● SOURCE MATERIAL
theorem execShr_only (n : QNum) (d a b : Reg) (f : Fin 16) (s : State) : Answers [.tcs] s (execShr n d a b f s) := by
  unfold execShr
  repeat' first
    | (show within _ _ = true; rfl)
    | with_reducible exact Only.refl _ _
    | assumption
    | dsimp only
    | with_reducible refine Answers.next ?_
    | with_reducible apply Only.next (intOp_only _ _ _ _ _ _ _)

theorem execSra_only (n : QNum) (d a b : Reg) (f : Fin 16) (s : State) : Answers [.tcs] s (execSra n d a b f s) := by
  unfold execSra
  repeat' first
    | (show within _ _ = true; rfl)
    | with_reducible exact Only.refl _ _
    | assumption
    | dsimp only
    | with_reducible refine Answers.next ?_
    | with_reducible apply Only.next (intOp_only _ _ _ _ _ _ _)

theorem execLadd_only (n : QNum) (d a b : Reg) (f : Fin 16) (s : State) : Answers [.tcs] s (execLadd n d a b f s) := by
  unfold execLadd
  repeat' first
    | (show within _ _ = true; rfl)
    | with_reducible exact Only.refl _ _
    | assumption
    | dsimp only
    | with_reducible refine Answers.next ?_
    | with_reducible apply Only.next (longOp_only _ _ _ _ _ _ _)

theorem execLsub_only (n : QNum) (d a b : Reg) (f : Fin 16) (s : State) : Answers [.tcs] s (execLsub n d a b f s) := by
  unfold execLsub
  repeat' first
    | (show within _ _ = true; rfl)
    | with_reducible exact Only.refl _ _
    | assumption
    | dsimp only
    | with_reducible refine Answers.next ?_
    | with_reducible apply Only.next (longOp_only _ _ _ _ _ _ _)

theorem execIabs_only (n : QNum) (d a : Reg) (f : Fin 16) (s : State) : Answers [.tcs] s (execIabs n d a f s) := by
  unfold execIabs
  repeat' first
    | (show within _ _ = true; rfl)
    | with_reducible exact Only.refl _ _
    | assumption
    | dsimp only
    | with_reducible refine Answers.next ?_
    | with_reducible apply Only.next (intOp_only _ _ _ _ _ _ _)

theorem addFpf_only (n fl : Nat) (s : State) : Only [.tcs] s (addFpf n fl s) := by
  unfold addFpf
  repeat' first
    | (show within _ _ = true; rfl)
    | with_reducible exact Only.refl _ _
    | dsimp only
    | with_reducible apply Only.next (modTc_only _ _ _)

theorem cmpLanes_only (n d : Nat) (defined : Bool) (c : Tc → Nat → Bool) (s : State) : Only [.tcs, .free] s (cmpLanes n d defined c s) := by
  unfold cmpLanes
  repeat' first
    | (show within _ _ = true; rfl)
    | with_reducible exact Only.refl _ _
    | assumption
    | dsimp only
    | with_reducible apply Only.next (result_only _ _ _ _)
    | with_reducible apply Only.next (freeLanes_only _)
    | with_reducible apply Only.next (takeFree_only _)
    | with_reducible refine Only.ite ?_ ?_

theorem execIcmp_only (n : QNum) (d a b : Reg) (f : Fin 16) (s : State) : Answers [.tcs, .free] s (execIcmp n d a b f s) := by
  unfold execIcmp
  repeat' first
    | (show within _ _ = true; rfl)
    | with_reducible exact Only.refl _ _
    | assumption
    | dsimp only
    | with_reducible refine Answers.next ?_
    | with_reducible apply issue_then
    | with_reducible apply Only.next (cmpLanes_only _ _ _ _ _)
    | intro _

theorem execAndW_only (n : QNum) (d a b : Reg) (s : State) : Answers [.tcs] s (execAndW n d a b s) := by
  unfold execAndW
  repeat' first
    | (show within _ _ = true; rfl)
    | with_reducible exact Only.refl _ _
    | assumption
    | dsimp only
    | with_reducible refine Answers.next ?_
    | with_reducible apply Only.next (compute_only _ _ _ _)

theorem execOrW_only (n : QNum) (d a b : Reg) (s : State) : Answers [.tcs] s (execOrW n d a b s) := by
  unfold execOrW
  repeat' first
    | (show within _ _ = true; rfl)
    | with_reducible exact Only.refl _ _
    | assumption
    | dsimp only
    | with_reducible refine Answers.next ?_
    | with_reducible apply Only.next (compute_only _ _ _ _)

theorem execXorW_only (n : QNum) (d a b : Reg) (s : State) : Answers [.tcs] s (execXorW n d a b s) := by
  unfold execXorW
  repeat' first
    | (show within _ _ = true; rfl)
    | with_reducible exact Only.refl _ _
    | assumption
    | dsimp only
    | with_reducible refine Answers.next ?_
    | with_reducible apply Only.next (compute_only _ _ _ _)

theorem execAndn_only (n : QNum) (d a b : Reg) (s : State) : Answers [.tcs] s (execAndn n d a b s) := by
  unfold execAndn
  repeat' first
    | (show within _ _ = true; rfl)
    | with_reducible exact Only.refl _ _
    | assumption
    | dsimp only
    | with_reducible refine Answers.next ?_
    | with_reducible apply Only.next (compute_only _ _ _ _)

theorem execSel_only (n : QNum) (d a b c : Reg) (s : State) : Answers [.tcs] s (execSel n d a b c s) := by
  unfold execSel
  repeat' first
    | (show within _ _ = true; rfl)
    | with_reducible exact Only.refl _ _
    | assumption
    | dsimp only
    | with_reducible refine Answers.next ?_
    | with_reducible apply Only.next (compute_only _ _ _ _)

theorem execShuf_only (n : QNum) (d a : Reg) (imm : BitVec 14) (s : State) : Answers [.tcs] s (execShuf n d a imm s) := by
  unfold execShuf
  repeat' first
    | (show within _ _ = true; rfl)
    | with_reducible exact Only.refl _ _
    | assumption
    | dsimp only
    | with_reducible refine Answers.next ?_
    | with_reducible apply Only.next (compute_only _ _ _ _)

theorem execBcast_only (n : QNum) (d a : Reg) (f : Fin 16) (s : State) : Answers [.tcs] s (execBcast n d a f s) := by
  unfold execBcast
  repeat' first
    | (show within _ _ = true; rfl)
    | with_reducible exact Only.refl _ _
    | assumption
    | dsimp only
    | with_reducible refine Answers.next ?_
    | with_reducible apply Only.next (compute_only _ _ _ _)

theorem execExt_only (n : QNum) (d a : Reg) (f : Fin 16) (s : State) : Answers [.tcs] s (execExt n d a f s) := by
  unfold execExt
  repeat' first
    | (show within _ _ = true; rfl)
    | with_reducible exact Only.refl _ _
    | assumption
    | dsimp only
    | with_reducible refine Answers.next ?_
    | with_reducible apply Only.next (compute_only _ _ _ _)

theorem execIns_only (n : QNum) (d a : Reg) (f : Fin 16) (s : State) : Answers [.tcs] s (execIns n d a f s) := by
  unfold execIns
  repeat' first
    | (show within _ _ = true; rfl)
    | with_reducible exact Only.refl _ _
    | assumption
    | dsimp only
    | with_reducible refine Answers.next ?_
    | with_reducible apply Only.next (compute_only _ _ _ _)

● EXERCISE DIRECTIONS
Give back, exactly as written, the stretch from the line with "theorem execLsub_only (n" through the line with "(modTc_only _ _ _)", and no other lines from the records above.

● ANSWER SPACE
theorem execLsub_only (n : QNum) (d a b : Reg) (f : Fin 16) (s : State) : Answers [.tcs] s (execLsub n d a b f s) := by
  unfold execLsub
  repeat' first
    | (show within _ _ = true; rfl)
    | with_reducible exact Only.refl _ _
    | assumption
    | dsimp only
    | with_reducible refine Answers.next ?_
    | with_reducible apply Only.next (longOp_only _ _ _ _ _ _ _)

theorem execIabs_only (n : QNum) (d a : Reg) (f : Fin 16) (s : State) : Answers [.tcs] s (execIabs n d a f s) := by
  unfold execIabs
  repeat' first
    | (show within _ _ = true; rfl)
    | with_reducible exact Only.refl _ _
    | assumption
    | dsimp only
    | with_reducible refine Answers.next ?_
    | with_reducible apply Only.next (intOp_only _ _ _ _ _ _ _)

theorem addFpf_only (n fl : Nat) (s : State) : Only [.tcs] s (addFpf n fl s) := by
  unfold addFpf
  repeat' first
    | (show within _ _ = true; rfl)
    | with_reducible exact Only.refl _ _
    | dsimp only
    | with_reducible apply Only.next (modTc_only _ _ _)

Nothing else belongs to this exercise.